“It’s Nic Cage. How bad could it be?”
Running with the Devil is the answer to that rather hopeful question: bad, very bad. It’s a terrible film, dull and tedious and mostly incoherent, with scenes that just sit there, dunce-like. It’s blandly written and inconsequentially directed (by Jason Cabell, an ex-Navy SEAL, who should know something about action at least), and while Cage is known for doing pretty much anything for money, his co-star Laurence Fishburne is not. Fishburne performs nobly, creating a totally despicable character, but even his efforts aren’t enough to warrant a viewing.
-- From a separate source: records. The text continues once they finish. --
-- ==== Sys2Proof/Laws/State.lean ====
section
/-! SUPPORT. What each update of the state leaves in each field, and what the composite updates are in
terms of the four plain ones (`emitAll`, `answer`, `emptied`, `notify`). -/

namespace Sys2Proof.Machine

@[simp] theorem State.emitAll_cfg (s : State) (es : List OutEvent) : (s.emitAll es).cfg = s.cfg := rfl
@[simp] theorem State.emitAll_buf (s : State) (es : List OutEvent) : (s.emitAll es).buf = s.buf := rfl
@[simp] theorem State.emitAll_idleCnt (s : State) (es : List OutEvent) : (s.emitAll es).idleCnt = s.idleCnt := rfl
@[simp] theorem State.emitAll_ovf (s : State) (es : List OutEvent) : (s.emitAll es).ovf = s.ovf := rfl
@[simp] theorem State.emitAll_out (s : State) (es : List OutEvent) : (s.emitAll es).out = s.out ++ es := rfl
@[simp] theorem State.emitAll_written (s : State) (es : List OutEvent) : (s.emitAll es).written = s.written := rfl
@[simp] theorem State.emitAll_cmdUpdates (s : State) (es : List OutEvent) : (s.emitAll es).cmdUpdates = s.cmdUpdates := rfl
@[simp] theorem State.emitAll_replies (s : State) (es : List OutEvent) : (s.emitAll es).replies = s.replies := rfl
@[simp] theorem State.emitAll_lineFailed (s : State) (es : List OutEvent) : (s.emitAll es).lineFailed = s.lineFailed := rfl
@[simp] theorem State.emitAll_readerEnded (s : State) (es : List OutEvent) : (s.emitAll es).readerEnded = s.readerEnded := rfl
@[simp] theorem State.emitAll_choice (s : State) (es : List OutEvent) : (s.emitAll es).choice = s.choice := rfl
@[simp] theorem State.emitAll_pending (s : State) (es : List OutEvent) : (s.emitAll es).pending = s.pending := rfl

@[simp] theorem State.answer_cfg (s : State) (r : Reply) : (s.answer r).cfg = s.cfg := rfl
@[simp] theorem State.answer_buf (s : State) (r : Reply) : (s.answer r).buf = s.buf := rfl
@[simp] theorem State.answer_idleCnt (s : State) (r : Reply) : (s.answer r).idleCnt = s.idleCnt := rfl
@[simp] theorem State.answer_ovf (s : State) (r : Reply) : (s.answer r).ovf = s.ovf := rfl
@[simp] theorem State.answer_out (s : State) (r : Reply) : (s.answer r).out = s.out := rfl
@[simp] theorem State.answer_written (s : State) (r : Reply) : (s.answer r).written = s.written := rfl
@[simp] theorem State.answer_cmdUpdates (s : State) (r : Reply) : (s.answer r).cmdUpdates = s.cmdUpdates := rfl
@[simp] theorem State.answer_replies (s : State) (r : Reply) : (s.answer r).replies = s.replies ++ [r] := rfl
@[simp] theorem State.answer_lineFailed (s : State) (r : Reply) : (s.answer r).lineFailed = s.lineFailed := rfl
@[simp] theorem State.answer_readerEnded (s : State) (r : Reply) : (s.answer r).readerEnded = s.readerEnded := rfl
@[simp] theorem State.answer_choice (s : State) (r : Reply) : (s.answer r).choice = s.choice := rfl
@[simp] theorem State.answer_pending (s : State) (r : Reply) : (s.answer r).pending = s.pending := rfl

@[simp] theorem State.emptied_cfg (s : State) : (s.emptied).cfg = s.cfg := rfl
@[simp] theorem State.emptied_buf (s : State) : (s.emptied).buf = [] := rfl
@[simp] theorem State.emptied_idleCnt (s : State) : (s.emptied).idleCnt = 0 := rfl
@[simp] theorem State.emptied_ovf (s : State) : (s.emptied).ovf = false := rfl
@[simp] theorem State.emptied_out (s : State) : (s.emptied).out = s.out := rfl
@[simp] theorem State.emptied_written (s : State) : (s.emptied).written = s.written := rfl
@[simp] theorem State.emptied_cmdUpdates (s : State) : (s.emptied).cmdUpdates = s.cmdUpdates := rfl
@[simp] theorem State.emptied_replies (s : State) : (s.emptied).replies = s.replies := rfl
@[simp] theorem State.emptied_lineFailed (s : State) : (s.emptied).lineFailed = s.lineFailed := rfl
@[simp] theorem State.emptied_readerEnded (s : State) : (s.emptied).readerEnded = s.readerEnded := rfl
@[simp] theorem State.emptied_choice (s : State) : (s.emptied).choice = s.choice := rfl
@[simp] theorem State.emptied_pending (s : State) : (s.emptied).pending = s.pending := rfl

@[simp] theorem State.notify_cfg (s : State) (hz : Hz) : (s.notify hz).cfg = s.cfg := rfl
@[simp] theorem State.notify_buf (s : State) (hz : Hz) : (s.notify hz).buf = s.buf := rfl
@[simp] theorem State.notify_idleCnt (s : State) (hz : Hz) : (s.notify hz).idleCnt = s.idleCnt := rfl
@[simp] theorem State.notify_ovf (s : State) (hz : Hz) : (s.notify hz).ovf = s.ovf := rfl
@[simp] theorem State.notify_out (s : State) (hz : Hz) : (s.notify hz).out = s.out := rfl
@[simp] theorem State.notify_written (s : State) (hz : Hz) : (s.notify hz).written = s.written := rfl
@[simp] theorem State.notify_cmdUpdates (s : State) (hz : Hz) : (s.notify hz).cmdUpdates = s.cmdUpdates ++ [hz] := rfl
@[simp] theorem State.notify_replies (s : State) (hz : Hz) : (s.notify hz).replies = s.replies := rfl
@[simp] theorem State.notify_lineFailed (s : State) (hz : Hz) : (s.notify hz).lineFailed = s.lineFailed := rfl
@[simp] theorem State.notify_readerEnded (s : State) (hz : Hz) : (s.notify hz).readerEnded = s.readerEnded := rfl
@[simp] theorem State.notify_choice (s : State) (hz : Hz) : (s.notify hz).choice = s.choice := rfl
@[simp] theorem State.notify_pending (s : State) (hz : Hz) : (s.notify hz).pending = s.pending := rfl

/-- A failure of the Transport changes nothing but its own marks and the answer to the caller (R171). -/
theorem State.ioFails_frame (s : State) (side : IoSide) :
    (s.ioFails side).cfg = s.cfg ∧ (s.ioFails side).buf = s.buf ∧ (s.ioFails side).idleCnt = s.idleCnt ∧
      (s.ioFails side).ovf = s.ovf ∧ (s.ioFails side).out = s.out ∧ (s.ioFails side).written = s.written ∧
      (s.ioFails side).cmdUpdates = s.cmdUpdates ∧ s.replies <+: (s.ioFails side).replies ∧
      (s.ioFails side).choice = s.choice ∧ (s.ioFails side).pending = s.pending := by
  cases side <;> simp [State.ioFails, State.raiseToCaller]

@[simp] theorem State.emit_eq (s : State) (e : OutEvent) : s.emit e = s.emitAll [e] := rfl
@[simp] theorem State.raise_eq (s : State) (c : DiagCode) (n : Nat) :
    s.raise c n = s.emitAll [.diag c n] := rfl
@[simp] theorem State.raiseToCaller_eq (s : State) (c : DiagCode) :
    s.raiseToCaller c = s.answer (.error c) := rfl
@[simp] theorem State.dispatch_eq (s : State) (m : Message) : s.dispatch m = s.emitAll (routeEvents m) := rfl
@[simp] theorem State.classify_eq (s : State) (c : Bytes) : s.classify c = s.emitAll (candidateEvents c) := rfl

theorem State.emitAll_emitAll (s : State) (es fs : List OutEvent) :
    (s.emitAll es).emitAll fs = s.emitAll (es ++ fs) := by
  simp [State.emitAll]

theorem State.emitAll_nil (s : State) : s.emitAll [] = s := by
  simp [State.emitAll]

/-- On an open line a frame is written whole and the caller gets `Ok` (R168). -/
theorem State.sendFrame_open (s : State) (k : Byte) (p : Bytes) (h : s.lineFailed = false) :
    s.sendFrame k p =
      { s with written := s.written ++ [encodeFrame k p], replies := s.replies ++ [.written] } := by
  simp [State.sendFrame, State.transportWrite, h, State.answer]

/-- On a failed line the caller gets `TransportError` and nothing else changes (R171). -/
theorem State.sendFrame_failed (s : State) (k : Byte) (p : Bytes) (h : s.lineFailed = true) :
    s.sendFrame k p = { s with replies := s.replies ++ [.error .transportError] } := by
  simp [State.sendFrame, State.transportWrite, h, State.answer]

end Sys2Proof.Machine
end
Cabell’s film is essentially about a bump in the road, a hiccough in the supply chain of a venal, Vancouver-based entrepreneur whose cocaine shipments keep winding up a little lighter than when they left Colombia. The Boss is played by Barry Pepper, who first came to my attention in Tommy Lee Jones’s intense The Three Burials of Melquiades Estrada. He’s a lot broader here. Said boss puts his best men on the job, a cook—another puffy, bespectacled Cage creation—and a degenerate who’s addicted to coke and prostitutes (Fishburne). Slim pickins in the drug underworld, apparently.
For dramatic tension, the feds have their best man on the case trotting along too—Iron Man’s Leslie Bibb plays The Agent in Charge who’s not averse to using a few underhanded tactics (read: torture) to get what she wants. Adam Goldberg, a snitch, winds up on the business end of a cattle prod I think.
Everyone in this film, pretty much without exception, is a lowlife and as the trail bops from Bogota to Tijuana to Seattle and just about every port of call in between, the shipment’s street value rises exponentially—that part was sort of interesting, actually. But with all the running around it’s hard not to get a little seasick, a little airsick, a little rather a lot sick of the whole nasty business.
Shouldn’t a Nic Cage movie be, at the very least, ridiculous fun? Running with the Devil is just plain ridiculous.